Buco, si chiese lui. Sono rimaste due pareti monche e un pezzo di pavimento, io la chiamerei voragine. Ma non riuscì a proferire parola: era troppo impegnato a cercare un briciolo di calore stringendosi su se stesso.
Morgan frugava tra gli oggetti ammucchiati alla rinfusa. Ne estrasse con soddisfazione una tuta da meccanico lacera e sporca fino all'inverosimile. Gliela porse.
- L'avevo messa da parte per farne degli stracci: fanno sempre comodo, sai? – la sua smorfia sempre allegra rasentava l'insolenza. Sembrava divertito, ma soprattutto che si divertisse alle sue spalle.
Non esitò nemmeno un istante. Era stretta di spalle, sottile e non migliorò di molto la situazione, ma nonostante tutto era decisamente meglio che stare in mutande. Pensando al lungo, caldo bagno di schiuma che si sarebbe concesso una volta rientrato su Niharra, ignorò lo sporco e la puzza e si strinse in quella consumata tuta da meccanico.
- Volevi sapere qual'è la situazione? - lo vide cacciare una mano in una tasca sformata come il resto dei pantaloni di foggia militare. Ne estrasse un bracciale olo rotto che proiettò a mezz'aria un conto alla rovescia.
- È presto detto: ti trovi su CA-C/SH1, altrimenti nota come Jenny's Folly, una vecchia piattaforma di estrazione gioviana abbandonata, ora in piena fase di decadimento orbitale. Se ti stai chiedendo quanto tempo rimane prima del botto...
Gli mostrò l'ologramma col conto alla rovescia: tredici giorni, due ore e spiccioli.
- E tu che ci fai qui? - non riuscì a evitare di balbettare per il freddo.
- Torniamo di là che fa un po' più caldo.
Si stava divertendo, era evidente. Lo seguì come un cucciolo: non aveva scelta. Si fermarono a poca distanza da dove si erano incontrati per la prima volta, usando un mobile rotto e rovesciato come sedile. Era gelido ma non c'era altro.

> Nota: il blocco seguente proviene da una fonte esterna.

theorem joinArrive_keeps {ps : List Piece} {x q : Nat} {c0 : Cell} {s₀ s : Sw} (hk₀ : partsIn parts62 ps = true) (h₀ : Sw.keeps ps s₀ s) :
    Sw.keeps ps s₀ (joinArrive x q c0 s) := by
  unfold joinArrive
  repeat'
    first
    | with_reducible first | assumption | intro _ | apply keeps_ite | apply joinReject_keeps | apply judgeJoin_keeps | apply tellEnd_keeps | apply modCtx_keeps | exact partsIn_trans (by decide) hk₀
    | dsimp only
    | split

/-! ### Settle -/

theorem unmapCtx_keeps {ps : List Piece} {x : Nat} {s₀ s : Sw} (hk₀ : partsIn [.portMap] ps = true) (h₀ : Sw.keeps ps s₀ s) :
    Sw.keeps ps s₀ (unmapCtx x s) := by
  unfold unmapCtx
  repeat'
    first
    | with_reducible first | assumption | intro _ | apply keeps_ite | apply mapPorts_keeps | exact partsIn_trans (by decide) hk₀
    | exact Or.inr (fun _ => rfl)
    | exact Or.inl (partsIn_mem hk₀ (by decide))
    | exact Or.inr (fun p => by dsimp only; (repeat' split) <;> rfl)

theorem mapCtx_keeps {ps : List Piece} {x : Nat} {k : Canopy} {s₀ s : Sw} (hk₀ : partsIn [.portMap] ps = true) (h₀ : Sw.keeps ps s₀ s) :
    Sw.keeps ps s₀ (mapCtx x k s) := by
  unfold mapCtx
  repeat'
    first
    | with_reducible first | assumption | intro _ | apply keeps_ite | apply mapEntry_keeps | apply each_keeps | exact partsIn_trans (by decide) hk₀
    | dsimp only
    | split

theorem unbindSeedling_keeps {ps : List Piece} {s₀ s : Sw} (hk₀ : partsIn [.portMap] ps = true) (h₀ : Sw.keeps ps s₀ s) :
    Sw.keeps ps s₀ (unbindSeedling s) := by
  unfold unbindSeedling
  repeat'
    first
    | with_reducible first | assumption | intro _ | apply keeps_ite | apply mapPorts_keeps | exact partsIn_trans (by decide) hk₀
    | exact Or.inr (fun _ => rfl)
    | exact Or.inl (partsIn_mem hk₀ (by decide))
    | exact Or.inr (fun p => by dsimp only; (repeat' split) <;> rfl)

theorem freeCtx_keeps {ps : List Piece} {x : Nat} {s₀ s : Sw} (hk₀ : partsIn parts52 ps = true) (h₀ : Sw.keeps ps s₀ s) :
    Sw.keeps ps s₀ (freeCtx x s) := by
  unfold freeCtx
  repeat'
    first
    | with_reducible first | assumption | intro _ | apply keeps_ite | apply complete_keeps | apply completeOpt_keeps | apply poolFreeCtx_keeps | apply unbindSeedling_keeps | apply unmapCtx_keeps | apply modJob_keeps | apply modCtxs_keeps | apply each_keeps | exact partsIn_trans (by decide) hk₀
    | dsimp only
    | split

theorem closeCheck_keeps {ps : List Piece} {x : Nat} {s₀ s : Sw} (hk₀ : partsIn parts52 ps = true) (h₀ : Sw.keeps ps s₀ s) :
    Sw.keeps ps s₀ (closeCheck x s) := by
  unfold closeCheck
  repeat'
    first
    | with_reducible first | assumption | intro _ | apply keeps_ite | apply freeCtx_keeps | exact partsIn_trans (by decide) hk₀
    | dsimp only
    | split

theorem retile_keeps {ps : List Piece} {x : Nat} {s₀ s : Sw} (hk₀ : partsIn parts31 ps = true) (h₀ : Sw.keeps ps s₀ s) :
    Sw.keeps ps s₀ (retile x s) := by
  unfold retile
  repeat'
    first
    | with_reducible first | assumption | intro _ | apply keeps_ite | (apply takePlaces_keeps; assumption) | apply poolFreeIf_keeps | apply setCtx_keeps | apply modCtx_keeps | exact partsIn_trans (by decide) hk₀
    | dsimp only
    | split

theorem rejoin_keeps {ps : List Piece} {x : Nat} {s₀ s : Sw} (hk₀ : partsIn parts62 ps = true) (h₀ : Sw.keeps ps s₀ s) :
    Sw.keeps ps s₀ (rejoin x s) := by
  unfold rejoin
  repeat'
    first
    | with_reducible first | assumption | intro _ | apply keeps_ite | apply joinArrive_keeps | apply setCtx_keeps | apply each_keeps | exact partsIn_trans (by decide) hk₀
    | dsimp only
    | split

theorem pathEvent_keeps {ps : List Piece} {x q what : Nat} {s₀ s : Sw} (hk₀ : partsIn [.evqs, .msix, .outs] ps = true) (h₀ : Sw.keeps ps s₀ s) :
    Sw.keeps ps s₀ (pathEvent x q what s) := by
  unfold pathEvent
  repeat'
    first
    | with_reducible first | assumption | intro _ | apply keeps_ite | apply raiseCtx_keeps

theorem pathDisturbed_keeps {ps : List Piece} {x q : Nat} {s₀ s : Sw} (hk₀ : partsIn parts58 ps = true) (h₀ : Sw.keeps ps s₀ s) :
    Sw.keeps ps s₀ (pathDisturbed x q s) := by
  unfold pathDisturbed
  repeat'
    first
    | with_reducible first | assumption | intro _ | apply keeps_ite | apply failHere_keeps | apply pathEvent_keeps | apply setCtx_keeps | apply each_keeps | exact partsIn_trans (by decide) hk₀
    | dsimp only
    | split

theorem parentCheck_keeps {ps : List Piece} {x : Nat} {s₀ s : Sw} (hk₀ : partsIn parts58 ps = true) (h₀ : Sw.keeps ps s₀ s) :
    Sw.keeps ps s₀ (parentCheck x s) := by
  unfold parentCheck
  repeat'
    first
    | with_reducible first | assumption | intro _ | apply keeps_ite | apply pathDisturbed_keeps | exact partsIn_trans (by decide) hk₀
    | dsimp only
    | split

theorem recanopyCheck_keeps {ps : List Piece} {x : Nat} {s₀ s : Sw} (hk₀ : partsIn [.evTimes, .wear, .time, .rings, .evqs, .jobs, .flags, .msix, .portMap, .portCnt, .portQ, .tiles, .hbm, .pool, .ctxs, .rcv, .outs, .freeCtr] ps = true) (h₀ : Sw.keeps ps s₀ s) :
    Sw.keeps ps s₀ (recanopyCheck x s) := by
  unfold recanopyCheck
  repeat'
    first
    | with_reducible first | assumption | intro _ | apply keeps_ite | apply mapCtx_keeps | apply parentCheck_keeps | apply raiseCtx_keeps | apply rejoin_keeps | apply sendBound_keeps | apply unmapCtx_keeps | apply modCtx_keeps | apply each_keeps | exact partsIn_trans (by decide) hk₀
    | dsimp only
    | split

theorem reshardCheck_keeps {ps : List Piece} {x : Nat} {s₀ s : Sw} (hk₀ : partsIn [.evTimes, .wear, .time, .rings, .evqs, .jobs, .flags, .msix, .portCnt, .portQ, .tiles, .hbm, .cxl, .pool, .ctxs, .rcv, .migQueues, .outs, .freeCtr] ps = true) (h₀ : Sw.keeps ps s₀ s) :
    Sw.keeps ps s₀ (reshardCheck x s) := by
  unfold reshardCheck
  repeat'
    first
    | with_reducible first | assumption | intro _ | apply keeps_ite | apply emptyShard_keeps | apply joinArrive_keeps | apply raiseCtx_keeps | apply retile_keeps | apply modCtx_keeps | apply each_keeps | exact partsIn_trans (by decide) hk₀
    | dsimp only
    | split

theorem freeRecords_keeps {ps : List Piece} {x : Nat} {s₀ s : Sw} (hk₀ : partsIn parts20 ps = true) (h₀ : Sw.keeps ps s₀ s) :
    Sw.keeps ps s₀ (freeRecords x s) := by
  unfold freeRecords
  repeat'
    first
    | with_reducible first | assumption | intro _ | apply keeps_ite | apply poolFreeOp_keeps | apply setCtx_keeps | apply each_keeps | exact partsIn_trans (by decide) hk₀
    | dsimp only
    | split

theorem settleOps_keeps {ps : List Piece} {x : Nat} {s₀ s : Sw} (hk₀ : partsIn parts62 ps = true) (h₀ : Sw.keeps ps s₀ s) :
    Sw.keeps ps s₀ (settleOps x s) := by
  unfold settleOps
  repeat'
    first
    | with_reducible first | assumption | intro _ | apply keeps_ite | apply deliveredCheck_keeps | apply exchCheck_keeps | apply failOp_keeps | apply joinGo_keeps | apply progress_keeps | apply raiseCtx_keeps | apply each_keeps | exact partsIn_trans (by decide) hk₀
    | dsimp only
    | split

theorem graftServe_keeps {ps : List Piece} {x : Nat} {s₀ s : Sw} (hk₀ : partsIn parts40 ps = true) (h₀ : Sw.keeps ps s₀ s) :
    Sw.keeps ps s₀ (graftServe x s) := by
  unfold graftServe
  repeat'
    first
    | with_reducible first | assumption | intro _ | apply keeps_ite | apply serveAnchors_keeps | exact partsIn_trans (by decide) hk₀
    | dsimp only
    | split

theorem settle_keeps {ps : List Piece} {x : Nat} {s₀ s : Sw} (hk₀ : partsIn parts63 ps = true) (h₀ : Sw.keeps ps s₀ s) :
    Sw.keeps ps s₀ (settle x s) := by
  unfold settle
  repeat'
    first
    | with_reducible first | assumption | intro _ | apply keeps_ite | apply closeCheck_keeps | apply freeRecords_keeps | apply graftServe_keeps | apply grantCtx_keeps | apply recanopyCheck_keeps | apply releaseCheck_keeps | apply reshardCheck_keeps | apply settleOps_keeps | apply snapCtx_keeps | exact partsIn_trans (by decide) hk₀

theorem settleAll_keeps {ps : List Piece} {s₀ s : Sw} (hk₀ : partsIn parts63 ps = true) (h₀ : Sw.keeps ps s₀ s) :
    Sw.keeps ps s₀ (settleAll s) := by
  unfold settleAll
  repeat'
    first
    | with_reducible first | assumption | intro _ | apply keeps_ite | apply settle_keeps | apply each_keeps

/-! ### Recover -/

theorem sparseResend_keeps {ps : List Piece} {x o q : Nat} {h : Child} {set : Nat} {s₀ s : Sw} (hk₀ : partsIn parts57 ps = true) (h₀ : Sw.keeps ps s₀ s) :
    Sw.keeps ps s₀ (sparseResend x o q h set s) := by
  unfold sparseResend
  repeat'
    first
    | with_reducible first | assumption | intro _ | apply keeps_ite | apply sendWindow_keeps | apply each_keeps | exact partsIn_trans (by decide) hk₀
    | dsimp only
    | split

theorem resend_keeps {ps : List Piece} {x o q set : Nat} {s₀ s : Sw} (hk₀ : partsIn parts60 ps = true) (h₀ : Sw.keeps ps s₀ s) :
    Sw.keeps ps s₀ (resend x o q set s) := by
  unfold resend
  repeat'
    first
    | with_reducible first | assumption | intro _ | apply keeps_ite | apply emit_keeps | apply sparseResend_keeps | apply modCtx_keeps | exact partsIn_trans (by decide) hk₀
    | dsimp only
    | split

theorem pathReturns_keeps {ps : List Piece} {x q : Nat} {s₀ s : Sw} (hk₀ : partsIn parts53 ps = true) (h₀ : Sw.keeps ps s₀ s) :
    Sw.keeps ps s₀ (pathReturns x q s) := by
  unfold pathReturns
  repeat'
    first
    | with_reducible first | assumption | intro _ | apply keeps_ite | apply ctxCtrl_keeps | apply ctxSend_keeps | apply pathEvent_keeps | apply trigger_keeps | apply setCtx_keeps | apply each_keeps | exact partsIn_trans (by decide) hk₀
    | dsimp only
    | split

theorem pathCheck_keeps {ps : List Piece} {x : Nat} {s₀ s : Sw} (hk₀ : partsIn parts53 ps = true) (h₀ : Sw.keeps ps s₀ s) :
    Sw.keeps ps s₀ (pathCheck x s) := by
  unfold pathCheck
  repeat'
    first
    | with_reducible first | assumption | intro _ | apply keeps_ite | apply pathReturns_keeps | apply each_keeps | exact partsIn_trans (by decide) hk₀
    | dsimp only
    | split

theorem ctxPortDown_keeps {ps : List Piece} {n x : Nat} {s₀ s : Sw} (hk₀ : partsIn parts63 ps = true) (h₀ : Sw.keeps ps s₀ s) :
    Sw.keeps ps s₀ (ctxPortDown n x s) := by
  unfold ctxPortDown
  repeat'
    first
    | with_reducible first | assumption | intro _ | apply keeps_ite | apply copyTimeout_keeps | apply pathDisturbed_keeps | apply raiseCtx_keeps | apply settle_keeps | apply takeBackup_keeps | apply modCtx_keeps | apply modStore_keeps | apply each_keeps | exact partsIn_trans (by decide) hk₀
    | dsimp only
    | split

theorem ctxPortUp_keeps {ps : List Piece} {n x : Nat} {s₀ s : Sw} (hk₀ : partsIn parts63 ps = true) (h₀ : Sw.keeps ps s₀ s) :
    Sw.keeps ps s₀ (ctxPortUp n x s) := by
  unfold ctxPortUp
  repeat'
    first
    | with_reducible first | assumption | intro _ | apply keeps_ite | apply moveImage_keeps | apply pathCheck_keeps | apply resend_keeps | apply sendBound_keeps | apply settle_keeps | apply trigger_keeps | apply modCtx_keeps | apply each_keeps | exact partsIn_trans (by decide) hk₀
    | dsimp only
    | split

theorem portDownCtxs_keeps {ps : List Piece} {n : Nat} {s₀ s : Sw} (hk₀ : partsIn parts63 ps = true) (h₀ : Sw.keeps ps s₀ s) :
    Sw.keeps ps s₀ (portDownCtxs n s) := by
  unfold portDownCtxs
  repeat'
    first
    | with_reducible first | assumption | intro _ | apply keeps_ite | apply ctxPortDown_keeps | apply each_keeps

theorem portUpCtxs_keeps {ps : List Piece} {n : Nat} {s₀ s : Sw} (hk₀ : partsIn parts63 ps = true) (h₀ : Sw.keeps ps s₀ s) :
    Sw.keeps ps s₀ (portUpCtxs n s) := by
  unfold portUpCtxs
  repeat'
    first
    | with_reducible first | assumption | intro _ | apply keeps_ite | apply ctxPortUp_keeps | apply modCtx_keeps | apply each_keeps | exact partsIn_trans (by decide) hk₀

theorem tellLost_keeps {ps : List Piece} {x o : Nat} {h : Child} {s₀ s : Sw} (hk₀ : partsIn parts53 ps = true) (h₀ : Sw.keeps ps s₀ s) :
    Sw.keeps ps s₀ (tellLost x o h s) := by
  unfold tellLost
  repeat'
    first
    | with_reducible first | assumption | intro _ | apply keeps_ite | apply tellEnd_keeps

- Che cazzo ti ha detto il cervello per decidere di attraccare qui...
- Allora non hai capito – sbottò, meravigliandosi della grandezza delle nuvolette bianche che si formavano davanti alla sua bocca – non ho avuto scelta. Sono a secco!
- E pensavi di rifornirti qui?
- Non sapevo nulla di questo posto... visto da fuori è uguale agli altri. E non mi hai ancora detto cosa ci fai tu qui su questo rottame in caduta.
Morgan si strinse nelle spalle e spostò lo sguardo in giro, come se potesse trovare gli argomenti sulle lontane pareti spoglie che li circondavano.
- Faccio... cose...
Reticente, si disse. Glielo si leggeva in viso a chiare lettere. Lo incalzò e senza troppi sforzi riuscì a tirargli fuori qualcosa di più vicino alla verità. Era sbarcato da una nave col compito di razziare tutto il possibile mentre i suoi compagni, o per meglio dire complici, andavano a rifornirsi di protomateria lì vicino per tornare indietro.
- Ho trovato un sacco di roba ancora utilizzabile, sai? Ho pescato perfino un motivatore che si può interfacciare a una IA, roba che costa. Peccato che la porzione abitativa sia decompressa: chissà quante cose ci sono ancora lì dentro.
Estrasse di nuovo il bracciale olo e mostrò un secondo conto alla rovescia, a un paio d'ore appena dallo zero.
- Non manca molto ormai e i miei soci passeranno a prendermi: caricheremo tutto e arrivederci.